Data from 2025 supports this commitment to quality. Binance’s Year in Review noted that institutional trading volume increased by 21% year-on-year. This influx suggests that sophisticated market participants are prioritizing venues that demonstrate robust infrastructure over those that offer novel and untested features. Catherine Chen, Head of VIP and Institutions at Binance, elaborated on this point further at the recent WEF in Davos, saying, “We believe sensible regulation is essential to enable further institutional participation.” Chen continued: “The next step is consistent risk-based enforcement across jurisdictions, with clear licensing, custody and consumer protection standards.”

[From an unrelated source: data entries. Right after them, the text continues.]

/-- A queue whose batches are shut opens one more. -/
theorem openBatch_plain {h q : ℕ} {c : CaddyQ} {s : State} (hc : caddyOf s h q = some c) (ho : c.open_ = none) (hd : detMode s = false) :
    (openBatch h q s).tokens = s.tokens ∧ caddyOf (openBatch h q s) h q = some { c with
      cfg := c.latest, nextCfg := none, batchNo := (c.batchNo + 1) % 2 ^ 32, granted := false, batches := c.batches ++ [freshBatch c] } := by
  have hcaddy : caddyOf (modCaddy h q (fun c => { c with
      cfg := c.latest, nextCfg := none, batchNo := (c.batchNo + 1) % 2 ^ 32, granted := false
      batches := c.batches ++ [{ no := c.batchNo, cfg := c.latest, slots := [], closed := false, flags := if detMode s then 4 else 0 }] }) s) h q
      = some { c with cfg := c.latest, nextCfg := none, batchNo := (c.batchNo + 1) % 2 ^ 32, granted := false, batches := c.batches ++ [freshBatch c] } := by
    rw [caddyOf_modCaddy (by intro; exact ⟨rfl, rfl⟩), hc, hd]
    rfl
  have hopen : (c.batches ++ [freshBatch c]).find? (fun b => !b.shut) = some (freshBatch c) := find_append_none ho (by rw [freshBatch_open]; rfl)
  unfold openBatch
  rw [fillWindow_plain hcaddy hopen (freshBatch_plain c)]
  exact ⟨rfl, hcaddy⟩

theorem nextWaiter_queue (t : Token) (q : ℕ) : nextWaiter t [] [queueWaiter q] = if t.count = 0 then none else some (queueWaiter q) := by
  unfold nextWaiter
  show (if 1 ≤ t.count then some (queueWaiter q) else none) = _
  by_cases h : t.count = 0
  · rw [if_pos h, if_neg (by omega)]
  · rw [if_neg h, if_pos (by omega)]

/-- A token that serves the one queue before it. -/
def servedQueue (h i q : ℕ) (s : State) : State :=
  modCaddy h q (fun c => { c with waiting := false, granted := true }) (lowWater h i
    (modTok h i (fun t => { t with waiters := dropFirst (fun x => x == queueWaiter q) t.waiters, count := t.count - 1 }) s))

theorem serveToken_queue {h i q : ℕ} {t : Token} {s : State} (ht : tokOf s h i = some t) (hw : t.waiters = [queueWaiter q]) :
    serveToken h i s = if t.count = 0 then s else servedQueue h i q s := by
  have hone : serveOne h i s = if t.count = 0 then none else some (servedQueue h i q s) := by
    unfold serveOne
    rw [ht]
    dsimp only
    rw [hw, nextWaiter_queue]
    by_cases hc : t.count = 0
    · rw [if_pos hc, if_pos hc]
    · rw [if_neg hc, if_neg hc]
      rfl
  unfold serveToken
  rw [ht]
  show serveLoop t.waiters.length h i s = _
  rw [hw]
  show serveLoop (0 + 1) h i s = _
  rw [serveLoop, hone]
  by_cases hc : t.count = 0
  · rw [if_pos hc, if_pos hc]
  · rw [if_neg hc, if_neg hc]
    rfl

theorem servedQueue_tokOf {h i q : ℕ} {t : Token} {s : State} (ht : tokOf s h i = some t) :
    (tokOf (servedQueue h i q s) h i).map (·.count) = some (t.count - 1) := by
  refine (congrArg (Option.map (·.count)) (tokOf_lowWater h i h i _)).trans ?_
  rw [tokOf_modTok_same (by intro; exact ⟨rfl, rfl⟩), ht]
  rfl

theorem servedQueue_caddy {h i q : ℕ} {c : CaddyQ} {s : State} (hc : caddyOf s h q = some c) :
    ∃ b, caddyOf (servedQueue h i q s) h q = some { c with waiting := false, granted := true, armed := b } := by
  obtain ⟨b, hb⟩ := lowWater_caddy (h := h) (i := i)
    (s := modTok h i (fun t => { t with waiters := dropFirst (fun x => x == queueWaiter q) t.waiters, count := t.count - 1 }) s) hc
  refine ⟨b, ?_⟩
  unfold servedQueue
  rw [caddyOf_modCaddy (by intro; exact ⟨rfl, rfl⟩), hb]
  rfl

theorem detMode_of_rdW {s t : State} (h : rdW s Reg.glbMode.base = rdW t Reg.glbMode.base) : detMode s = detMode t := by
  unfold detMode rdB rd
  rw [h]

theorem detMode_servedQueue (h i q : ℕ) (s : State) : detMode (servedQueue h i q s) = detMode s := by
  refine (lowWater_keeps detMode (fun _ _ => rfl) (fun _ => detMode_of_rdW ?_) (fun _ => rfl) (fun _ _ _ => detMode_of_rdW ?_) h i _).trans rfl
  · exact rdW_setFlag_other _ _ _ _ (by decide)
  · exact rdW_postEvent (by unfold EventFree; decide) _ _ _ _ _ _ _

/-- What a queue's request for a batch leaves of its token before the token serves it. -/
theorem askBatch_waiting {c : CaddyQ} {tk : Token} {s : State} (ht : tokOf s c.handle (leAt c.latest 0x1E 2) = some tk) (hw : tk.waiters = []) :
    tokOf (modTok c.handle (leAt c.latest 0x1E 2) (fun k => { k with waiters := k.waiters ++ [queueWaiter c.q] })
      (modCaddy c.handle c.q (fun c => { c with waiting := true }) s)) c.handle (leAt c.latest 0x1E 2)
      = some { tk with waiters := [queueWaiter c.q] } := by
  refine (tokOf_modTok_same (by intro; exact ⟨rfl, rfl⟩)).trans ?_
  rw [show tokOf (modCaddy c.handle c.q _ s) c.handle (leAt c.latest 0x1E 2) = some tk from ht]
  show some { tk with waiters := tk.waiters ++ [queueWaiter c.q] } = _
  rw [hw]
  rfl

theorem askBatch_served {c : CaddyQ} {tk : Token} {s : State} (ht : tokOf s c.handle (leAt c.latest 0x1E 2) = some tk) (hw : tk.waiters = []) :
    askBatch c s = if tk.count = 0 then
        modTok c.handle (leAt c.latest 0x1E 2) (fun k => { k with waiters := [queueWaiter c.q] }) (modCaddy c.handle c.q (fun c => { c with waiting := true }) s)
      else servedQueue c.handle (leAt c.latest 0x1E 2) c.q (modTok c.handle (leAt c.latest 0x1E 2)
        (fun k => { k with waiters := k.waiters ++ [queueWaiter c.q] }) (modCaddy c.handle c.q (fun c => { c with waiting := true }) s)) := by
  refine (serveToken_queue (askBatch_waiting ht hw) rfl).trans ?_
  by_cases hc : tk.count = 0
  · rw [if_pos hc, if_pos hc]
    refine modTok_congr (k := tk) ht ?_
    rw [hw]
    rfl
  · rw [if_neg hc, if_neg hc]

theorem caddyBatchOpen_granted {q : ℕ} {c : CaddyQ} {s : State} (hq : Quiet s) (hg : groupUp s 1 = true) (hc : queueAt s q = some c)
    (h : c.granted = true) : Gives (.caddyBatchOpen q) s (openBatch c.handle c.q s) :=
  queueRow_gives (exec_openOf q s) hq hg hc (openOf_setPending c) (if_pos h) (openBatch_tasks _ _ _)

theorem caddyBatchOpen_waits {q : ℕ} {c : CaddyQ} {s : State} (hq : Quiet s) (hg : groupUp s 1 = true) (hc : queueAt s q = some c)
    (h : c.granted = false) (hno : c.waiting = true ∨ c.open_.isSome = true ∨ bitOf (leAt c.latest 2 1) 0 = false) : Gives (.caddyBatchOpen q) s s := by
  refine queueRow_gives (exec_openOf q s) hq hg hc (openOf_setPending c) ?_ rfl
  unfold openOf
  rw [h]
  refine (if_neg Bool.false_ne_true).trans (if_pos ?_)
  rcases hno with hw | ho | hb
  · rw [hw, Bool.true_or, Bool.true_or, Bool.true_or]
  · rw [ho, Bool.or_true, Bool.true_or, Bool.true_or]
  · rw [hb, Bool.not_false, Bool.or_true]

theorem caddyBatchOpen_asks {q : ℕ} {c : CaddyQ} {tk : Token} {s : State} (hq : Quiet s) (hg : groupUp s 1 = true) (hc : queueAt s q = some c)
    (hat : caddyOf s c.handle c.q = some c) (h : c.granted = false) (hw : c.waiting = false) (ho : c.open_ = none)
    (hb : bitOf (leAt c.latest 2 1) 0 = true) (hd : detMode s = false) (hoff : offers s c ≠ [])
    (ht : tokOf s c.handle (leAt c.latest 0x1E 2) = some tk) (hws : tk.waiters = []) :
    (tk.count = 0 → Gives (.caddyBatchOpen q) s
        (modTok c.handle (leAt c.latest 0x1E 2) (fun k => { k with waiters := [queueWaiter c.q] })
          (modCaddy c.handle c.q (fun c => { c with waiting := true }) s)))
      ∧ (tk.count ≠ 0 → ∃ t x, Gives (.caddyBatchOpen q) s t
          ∧ (tokOf t c.handle (leAt c.latest 0x1E 2)).map (·.count) = some (tk.count - 1) ∧ caddyOf t c.handle c.q = some x
          ∧ x.cfg = c.latest ∧ x.nextCfg = none ∧ x.batchNo = (c.batchNo + 1) % 2 ^ 32 ∧ x.granted = false ∧ x.waiting = false
          ∧ x.batches = c.batches ++ [{ no := c.batchNo, cfg := c.latest, slots := [], closed := false, flags := 0 }]) := by
  have hopen : openOf c s = grantBatch c (askBatch c s) := by
    unfold openOf
    rw [h, hw, ho, hd, hb]
    refine (if_neg Bool.false_ne_true).trans (if_neg ?_)
    simpa using hoff
  have hgives {t : State} (he : grantBatch c (askBatch c s) = t) (ht : t.tasks = s.tasks) : Gives (.caddyBatchOpen q) s t :=
    queueRow_gives (exec_openOf q s) hq hg hc (openOf_setPending c) (hopen.trans he) ht
  have hask := askBatch_served ht hws
  have hmod : caddyOf (modCaddy c.handle c.q (fun c => { c with waiting := true }) s) c.handle c.q = some { c with waiting := true } := by
    rw [caddyOf_modCaddy (by intro; exact ⟨rfl, rfl⟩), hat]
    rfl
  refine ⟨fun h0 => hgives ?_ rfl, fun h0 => ?_⟩
  · have hstill : (caddyOf (askBatch c s) c.handle c.q).elim false (·.granted) = false := by
      rw [hask, if_pos h0]
      exact (congrArg (fun x : Option CaddyQ => x.elim false (·.granted)) hmod).trans h
    unfold grantBatch
    rw [hstill, hask, if_pos h0]
    rfl
  · rw [if_neg h0] at hask
    obtain ⟨b, hserved⟩ := servedQueue_caddy (h := c.handle) (i := leAt c.latest 0x1E 2) (q := c.q)
      (s := modTok c.handle (leAt c.latest 0x1E 2) (fun k => { k with waiters := k.waiters ++ [queueWaiter c.q] })
        (modCaddy c.handle c.q (fun c => { c with waiting := true }) s)) hmod
    rw [← hask] at hserved
    have hdet : detMode (askBatch c s) = false := by
      rw [hask, detMode_servedQueue]
      exact hd
    have htok : (tokOf (askBatch c s) c.handle (leAt c.latest 0x1E 2)).map (·.count) = some (tk.count - 1) := by
      rw [hask]
      exact servedQueue_tokOf (t := { tk with waiters := [queueWaiter c.q] }) (askBatch_waiting ht hws)
    obtain ⟨htokens, hcaddy⟩ := openBatch_plain hserved ho hdet
    have hgrant : grantBatch c (askBatch c s) = openBatch c.handle c.q (askBatch c s) := by
      unfold grantBatch
      rw [hserved]
      rfl
    refine ⟨_, _, hgives hgrant ?_, ?_, hcaddy, rfl, rfl, rfl, rfl, rfl, rfl⟩
    · rw [openBatch_tasks, hask]
      exact lowWater_tasks _ _ _
    · unfold tokOf
      rw [htokens]
      exact htok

Threat situations enhance this vigilance. TRM Labs observed a clear shift in attacker focus from decentralized cross-chain bridges to centralized infrastructure in 2025. As attackers increasingly target centralized exchanges, the security burden on these platforms increases, forcing them to rapidly shift budget away from marketing departments and toward compliance and cold storage technologies. Institutional partners must ensure that their platforms can defend against these targeted strikes before integrating order books.
A platform that competes on resilience, not reach
In the current market structure, compliance functions function more as a product longevity guarantee than a legal protection. Being able to stop funds from leaving the ecosystem illegally is a measurable value proposition.
In 2025, Binance’s risk management prevented $6.69 billion in potential losses for 5.4 million users. Additionally, the platform recorded a 96% reduction in direct exposure to illicit funds between 2023 and 2025.
Noah Perlman, Binance’s chief compliance officer, highlighted this trend, noting that “analysis of independent industry data shows that our direct illegal exposure has decreased significantly,” and said that Binance achieved this feat “despite processing increasing trading volumes comparable to the next six largest exchanges combined.” This points to a new competitive reality. Compliance teams have effectively become growth engines, maintaining a license to operate in the face of increasingly stringent global jurisdictions.
This performance stands in stark contrast to the broader Web3 ecosystem, which often lags in governance. In this sector, Hacken reported that $4 billion was lost due to Web3 incidents in 2025.
The disparity between platforms that can prevent billions of dollars in fraud and a broader market that continues to drain capital is defining a new competitive landscape. Users are moving toward safety, and platforms are competing on their ability to provide it.
Why investment in security correlates with user retention
As the industry moves towards 2026, the marketing budgets of the past have effectively become the security budgets of today. The most effective advertising is a platform that remains solvent and functional during a crisis.
The NIST Cybersecurity Framework 2.0 emphasizes that governance is a core element of risk management. Platforms that effectively manage risk are positioned to survive the next cycle. In a mature crypto market, capital flows to the most powerful vaults, not to the loudest.